EXERCISE MATERIALS Start Marker
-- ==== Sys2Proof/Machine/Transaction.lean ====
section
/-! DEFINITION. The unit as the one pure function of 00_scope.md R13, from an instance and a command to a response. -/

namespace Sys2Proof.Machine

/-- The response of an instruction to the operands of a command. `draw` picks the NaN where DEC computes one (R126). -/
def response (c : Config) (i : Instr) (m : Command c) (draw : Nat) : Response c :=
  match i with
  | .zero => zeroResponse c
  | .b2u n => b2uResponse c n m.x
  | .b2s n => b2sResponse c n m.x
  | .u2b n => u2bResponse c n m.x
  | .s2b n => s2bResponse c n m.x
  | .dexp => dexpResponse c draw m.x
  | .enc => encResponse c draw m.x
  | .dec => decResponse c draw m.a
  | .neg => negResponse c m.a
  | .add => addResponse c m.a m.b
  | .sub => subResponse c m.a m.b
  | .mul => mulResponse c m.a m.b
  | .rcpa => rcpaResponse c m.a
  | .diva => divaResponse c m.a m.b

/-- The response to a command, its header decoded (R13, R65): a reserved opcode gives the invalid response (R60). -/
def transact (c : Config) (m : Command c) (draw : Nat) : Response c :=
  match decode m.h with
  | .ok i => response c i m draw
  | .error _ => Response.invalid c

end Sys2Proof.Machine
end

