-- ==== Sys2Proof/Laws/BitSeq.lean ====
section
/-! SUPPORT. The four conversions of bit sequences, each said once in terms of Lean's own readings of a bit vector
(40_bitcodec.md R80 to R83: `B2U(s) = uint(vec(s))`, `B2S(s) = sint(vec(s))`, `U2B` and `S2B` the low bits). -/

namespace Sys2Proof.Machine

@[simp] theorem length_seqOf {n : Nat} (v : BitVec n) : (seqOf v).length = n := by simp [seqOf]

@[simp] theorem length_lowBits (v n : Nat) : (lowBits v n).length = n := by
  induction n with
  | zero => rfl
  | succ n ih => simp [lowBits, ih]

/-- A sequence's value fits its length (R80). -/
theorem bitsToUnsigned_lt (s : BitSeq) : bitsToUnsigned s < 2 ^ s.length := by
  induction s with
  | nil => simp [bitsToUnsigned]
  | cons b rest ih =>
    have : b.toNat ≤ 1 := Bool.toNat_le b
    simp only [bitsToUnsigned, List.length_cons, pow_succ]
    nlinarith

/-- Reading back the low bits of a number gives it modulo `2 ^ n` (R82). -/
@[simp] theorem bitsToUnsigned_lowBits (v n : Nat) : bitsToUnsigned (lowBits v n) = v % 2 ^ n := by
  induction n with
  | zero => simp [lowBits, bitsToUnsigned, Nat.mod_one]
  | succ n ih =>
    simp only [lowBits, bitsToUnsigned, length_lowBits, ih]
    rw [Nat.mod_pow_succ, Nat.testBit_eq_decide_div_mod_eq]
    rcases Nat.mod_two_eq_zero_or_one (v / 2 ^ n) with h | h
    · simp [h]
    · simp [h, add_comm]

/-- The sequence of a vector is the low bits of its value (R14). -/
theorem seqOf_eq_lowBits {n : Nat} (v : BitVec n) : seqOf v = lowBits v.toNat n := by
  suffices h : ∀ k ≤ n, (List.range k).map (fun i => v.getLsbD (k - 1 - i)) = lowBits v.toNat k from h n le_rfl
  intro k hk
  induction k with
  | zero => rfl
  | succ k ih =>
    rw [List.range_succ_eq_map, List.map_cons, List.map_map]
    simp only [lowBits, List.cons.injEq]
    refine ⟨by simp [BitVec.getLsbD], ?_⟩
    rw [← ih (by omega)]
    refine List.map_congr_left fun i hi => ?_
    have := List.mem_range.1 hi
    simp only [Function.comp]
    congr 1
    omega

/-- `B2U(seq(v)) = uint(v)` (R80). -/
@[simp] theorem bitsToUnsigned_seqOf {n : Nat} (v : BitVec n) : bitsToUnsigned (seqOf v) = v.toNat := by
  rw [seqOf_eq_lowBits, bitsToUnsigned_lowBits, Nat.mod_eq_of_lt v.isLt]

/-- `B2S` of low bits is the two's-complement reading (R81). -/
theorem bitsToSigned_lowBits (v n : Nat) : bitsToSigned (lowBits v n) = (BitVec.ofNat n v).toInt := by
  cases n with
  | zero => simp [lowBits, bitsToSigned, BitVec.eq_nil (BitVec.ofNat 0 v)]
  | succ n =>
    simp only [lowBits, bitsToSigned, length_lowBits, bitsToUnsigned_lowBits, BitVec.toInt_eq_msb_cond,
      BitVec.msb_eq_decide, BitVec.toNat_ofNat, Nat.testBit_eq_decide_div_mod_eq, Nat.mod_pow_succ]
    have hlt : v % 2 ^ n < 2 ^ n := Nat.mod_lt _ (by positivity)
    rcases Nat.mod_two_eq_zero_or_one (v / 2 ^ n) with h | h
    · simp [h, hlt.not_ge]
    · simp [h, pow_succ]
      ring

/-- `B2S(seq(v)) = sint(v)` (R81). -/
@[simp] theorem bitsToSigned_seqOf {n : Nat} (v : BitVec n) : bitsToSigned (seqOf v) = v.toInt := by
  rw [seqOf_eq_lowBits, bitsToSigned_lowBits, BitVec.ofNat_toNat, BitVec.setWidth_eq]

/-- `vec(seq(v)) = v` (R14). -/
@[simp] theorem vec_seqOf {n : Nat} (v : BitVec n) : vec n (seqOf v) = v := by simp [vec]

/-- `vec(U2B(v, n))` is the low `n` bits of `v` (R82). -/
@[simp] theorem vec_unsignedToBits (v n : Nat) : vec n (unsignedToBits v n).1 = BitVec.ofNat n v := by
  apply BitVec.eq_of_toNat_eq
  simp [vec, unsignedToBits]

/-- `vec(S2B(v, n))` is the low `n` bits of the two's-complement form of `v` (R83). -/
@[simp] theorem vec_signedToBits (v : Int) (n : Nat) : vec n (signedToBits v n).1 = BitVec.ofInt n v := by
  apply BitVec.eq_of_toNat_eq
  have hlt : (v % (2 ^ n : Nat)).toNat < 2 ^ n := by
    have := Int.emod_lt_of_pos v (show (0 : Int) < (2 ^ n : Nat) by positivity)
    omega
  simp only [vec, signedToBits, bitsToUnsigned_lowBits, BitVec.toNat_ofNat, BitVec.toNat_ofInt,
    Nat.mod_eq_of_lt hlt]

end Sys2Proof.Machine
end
EXERCISE MATERIALS End Marker
* _WHAT THE TASK ASKS_
Copy the entries above exactly, but only from the line holding "response c i m draw" through the line holding "a bit vector", both included.

* _ANSWER AREA_
  | .ok i => response c i m draw
  | .error _ => Response.invalid c

end Sys2Proof.Machine
end

-- ==== Sys2Proof/Laws/BitSeq.lean ====
section
/-! SUPPORT. The four conversions of bit sequences, each said once in terms of Lean's own readings of a bit vector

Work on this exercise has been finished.